An orrery is, simply, a 3-D model of the solar system with each planet on an arm that circles the sun. More interesting, and useful, orreries contain a clockwork mechanism that spins the planets around the sun to show their respective positions throughout their orbits. Some of the most advanced orreries contain not just the planets and the sun, but the different moons as well. More basic ones contain just the sun and a few planets, usually Mercury, Venus, Earth, Mars, and Jupiter. Another simplification is that the planets’ orbits are usually shown as circles, rather than the actual complex ellipses. Despite the elaborate care used to regulate the mechanics running the motion of these orreries, and the amazing artwork decorating them, they are rarely constructed to scale. Proper sizing would make them so inconveniently large as to not be practical.

Orreries have an interesting, and ancient, history. Cicero mentions an orrery made by a Greek philosopher named Posidonius in the first century B.C. He describes the orrery as having the sun, moon, and the five planets known at the time all moving in orbits showing their diurnal motion, which is the daily movement of the planets as seen from Earth. Posidonius probably uses the Antikythera mechanism for his orrery, though most likely simplifying it. On a sidenote, the Antikythera mechanism is a highly accurate astrological calculator dating from about 100 BC. No artifacts of similar complexity appear until nearly a thousand years later. (See page Antikythera Mechanism)

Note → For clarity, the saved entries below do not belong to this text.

-- ==== Sys2Proof/Certificates/Slice0/Obligations.lean ====
section
/-! DEFINITION. The statements for the provers: what a step is, what each command does and leaves
alone, and the invariants that every step keeps. -/

open Sys2Proof Sys2Proof.Machine

/-! The machine as a whole. -/

/-- A step takes the command at the front of the queue and is that command's effect on the state
with the rest of the queue; with nothing waiting the block idles (log entry 1). -/
def Obligations.StepRunsTheFrontCommand : Prop :=
  (∀ (s : State) (c : Instr) (rest : List Instr), s.pending = c :: rest →
    step s = exec c (s.withPending rest)) ∧
  ∀ s : State, s.pending = [] → step s = .next s

/-- The frame of every command: it changes no block outside the list `touches` gives it, never the
queue of waiting commands, and the counter of free values only at a stop. -/
def Obligations.CommandsKeepWhatIsNotTheirs : Prop :=
  ∀ (i : Instr) (s s' : State), exec i s = .next s' →
    onlyChanges (touches i) s s' ∧
    ((∀ t low, i ≠ .restart t low) → (∀ c, i ≠ .positionClose c) → s'.free = s.free)

/-- The tick count from which the local clock is read (R23) never falls, but at pin reset: a command
of an earlier moment leaves it where it stands, the model's choice (log entry 1). The clock itself
is a count of 48 bits that wraps. -/
def Obligations.TheClockOnlyMovesOn : Prop :=
  ∀ (i : Instr) (s s' : State), exec i s = .next s' →
    (∀ straps low psel, i ≠ .pinReset straps low psel) → s.time ≤ s'.time

/-- The straps latched at a pin reset stand until the next one (R179), and the configuration items
change only by a SET served in CONFIG, and by pin reset (R181). The START time, and the time base
frozen with it, change only by a START served in CONFIG, and by pin reset (R146, R157; the frozen
base as state: DEDUCED, log entry 27). -/
def Obligations.StrapsAndItemsStand : Prop :=
  (∀ (straps : Straps) (low psel : Bool) (s : State),
    ∃ s', exec (.pinReset straps low psel) s = .next s' ∧ s'.ctl.straps = straps) ∧
  ∀ (i : Instr) (s s' : State), exec i s = .next s' →
    (∀ straps low psel, i ≠ .pinReset straps low psel) →
    s'.ctl.straps = s.ctl.straps ∧
    (s'.ctl.items = s.ctl.items ∨ ((∃ t, i = .set t) ∧ s.ctl.state = .config)) ∧
    (s'.store.startTime = s.store.startTime ∧ s'.store.frozenBase = s.store.frozenBase ∨
      (∃ t, i = .start t) ∧ s.ctl.state = .config)

/-- The station state moves only as the table of R184 has it. -/
def Obligations.StationStateMovesByItsTable : Prop :=
  ∀ (i : Instr) (s s' : State), exec i s = .next s' →
    (∀ straps low psel, i ≠ .pinReset straps low psel) →
    s'.ctl.state = s.ctl.state ∨
    (s.ctl.state = .config ∧ s'.ctl.state = .run ∧ ∃ t, i = .start t) ∨
    (s.ctl.state ≠ .config ∧ s'.ctl.state = .config ∧ ∃ t low, i = .restart t low) ∨
    (s.ctl.state = .run ∧ s'.ctl.state = .halted ∧ ∃ c, i = .positionClose c)

/-- A cause once set stays set until a CAUSES request or pin reset (R189, R190). -/
def Obligations.CausesStaySetUntilRead : Prop :=
  ∀ (i : Instr) (s s' : State), exec i s = .next s' →
    (∀ straps low psel, i ≠ .pinReset straps low psel) → (∀ t, i ≠ .causes t) →
    ∀ b : Fin 13, s.ctl.causes[b].isSet = true → s'.ctl.causes[b].isSet = true

/-! Invariants. -/

/-- ATTN follows the cause set and the mask at every step (R191), and RDY follows the response
buffer (R172). -/
def Obligations.AttnAndRdyFollow : Prop :=
  (∀ s s' : State, s.attnFollowsCauses → step s = .next s' → s'.attnFollowsCauses) ∧
  ∀ s s' : State, s.rdyFollowsBuffer → step s = .next s' → s'.rdyFollowsBuffer

/-- All blocks agree on the station state, at most one slot is filling, outside RUN nothing is in
progress, and the transmitter follows its queue: every step keeps this. That the blocks take a
change of state within one command is the model's choice (log entry 3). -/
def Obligations.NothingRunsOutsideRun : Prop :=
  ∀ s s' : State,
    (s.viewsAgree ∧ s.oneFilling ∧ s.quietOutsideRun ∧ s.transmitterFollowsQueue) →
    step s = .next s' →
    s'.viewsAgree ∧ s'.oneFilling ∧ s'.quietOutsideRun ∧ s'.transmitterFollowsQueue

George Graham constructed the first modern orrery in 1704 and gave it, or its plans, to the famous instrument maker John Rowley. In 1712, Rowley made a copy for Prince Eugene of Savoy and later, another for his patron, Charles Boyle, fourth Earl of Orrery. That is where the device’s rather odd name comes from.
Graham’s first orrery only showed the relationships, minus scale, between the Earth, sun, and moon. However, with the Earl’s patronage and Rowley’s expertise, the model was eventually expanded to show all the planets and moons known at the time.

One particularly interesting orrery is the human model, located in the Armagh Observatory. In this orrery, people take the places of the various planets, moons, and comets by hopping from one large metal tile to another. The tiles are labeled with each planet’s information and the time, in Earth days, that the planet reaches that particular point in its orbit.


Another interesting orrery is the Long Now Foundation orrery. It is eight feet tall, and shows the planets Mercury through Saturn. Each planet is made from stone that most closely resembles it. For example, Jupiter is a banded sandstone. The planets are attached to gears, which are run by a binary calculation engine. To keep this orrery completely accurate, the machine runs through and updates the calculations once every twelve hours.

Orreries are still made today, but in this world of computer calculators, they are more for beauty that actual study. There are only a handful of instrument makers left who can even make these delicate models and the intricate machinery that runs them.